> What the exercise asks: Write out the line that contains "rw [input, accepts]" and every line after it through the end of the entries, exactly as given and with no other lines.

========================================================================

/-- An instruction whose reads are agreed on is carried out alike, and what it writes is agreed on beside the rest. -/
theorem agreeOn_exec {i : Instr} {t : State} (h : exec i s = .next t) (hreads : (uses i s).reads ⊆ xs)
    (a : AgreeOn xs s s') :
    uses i s' = uses i s ∧ ∃ t', exec i s' = .next t' ∧ AgreeOn ((uses i s).writes ++ xs) t t' := by
  obtain ⟨hu, t', h', agree⟩ := (accounted_exec h).agree s' (a.mono hreads)
  refine ⟨hu, t', h', (agreeOn_iff _ _ _).mpr ⟨fun x hx => ?_, agree.outside⟩⟩
  by_cases hw : x ∈ (uses i s).writes
  · exact agree.items x hw
  · have known : x ∈ xs := (List.mem_append.mp hx).resolve_left hw
    have kept : itemValue x t' = itemValue x s' := (accounted_exec h').frame x (by rwa [hu])
    rw [kept, (accounted_exec h).frame x hw, a.items x known]

end

/-! ## Steps -/

section
variable {s s' t u : State}

/-- After marking, the known items are those known before and the new ones. -/
theorem AgreeOn.marked {ws : List Item} {u' : State} (a : AgreeOn (ws ++ s.written) u u') (h : u.written = s.written) :
    AgreeOn (markItems ws u).written (markItems ws u) (markItems ws u') := by
  refine ((respects_markItems ws).keeps_agreement a).mono fun x hx => ?_
  rw [mem_markItems, h] at hx
  exact List.mem_append.mpr hx.symm

/-- The boundary looks at the schedule and the control bits. -/
theorem AgreeOn.boundary {xs : List Item} (a : AgreeOn xs s s') :
    currentInput s' = currentInput s ∧ acceptsRequest s' = acceptsRequest s ∧ s'.halted = s.halted ∧
      s'.params = s.params ∧ s'.written = s.written := by
  obtain ⟨_, _, _, _, _, _, _, _, _, rfl⟩ := eq_of_outside a.outside
  exact ⟨rfl, rfl, rfl, rfl, rfl⟩

/-- What a state may read, one with the same parameters and marks may read. -/
theorem mayRead_congr {xs : List Item} (hp : s'.params = s.params) (hw : s'.written = s.written) :
    MayRead xs s' ↔ MayRead xs s := by
  unfold MayRead
  rw [hp, hw]

/-- The fetch leaves the parameters and the marks. -/
theorem RunsInstr.fetch_keeps {i : Instr} {v : State} (h : RunsInstr s i v u) :
    v.params = s.params ∧ v.written = s.written := by
  have left : (fetchInstr (afterInput s)).2 = v := congrArg Prod.snd h.fetched
  simp [← left]

/-- Where one run carries out an instruction whose reads have all been written, the other carries it out alike. -/
theorem RunsInstr.agrees {i : Instr} {v : State} (h : RunsInstr s i v u)
    (hp : s.params.resetUnspecified = .faultOnRead) (a : AgreeOn s.written s s') :
    ∃ v' u', RunsInstr s' i v' u' ∧ uses i v' = uses i v ∧ AgreeOn ((uses i v).writes ++ s.written) u u' := by
  obtain ⟨input, accepts, halted, -, -⟩ := a.boundary
  obtain ⟨instr, fetched⟩ := sameFetch_fetchInstr (respects_afterInput.keeps_agreement a)
  obtain ⟨vParams, vWritten⟩ := h.fetch_keeps
  simp only [h.fetched] at instr fetched
  have reads : (uses i v).reads ⊆ s.written := vWritten ▸ h.mayRead (vParams ▸ hp)
  obtain ⟨-, -, -, params, written⟩ := fetched.boundary
  obtain ⟨sameUses, u', completes, agree⟩ := agreeOn_exec h.completes reads fetched
  refine ⟨_, u', ⟨input ▸ h.noReset, ?_, halted.trans h.running, Prod.ext instr rfl, ?_, completes⟩, sameUses, agree⟩
  · rw [input, accepts]
    exact h.noEntry
  · rw [sameUses, mayRead_congr params written]
    exact h.mayRead

end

========================================================================

> Solution to the exercise:
  · rw [input, accepts]
    exact h.noEntry
  · rw [sameUses, mayRead_congr params written]
    exact h.mayRead

end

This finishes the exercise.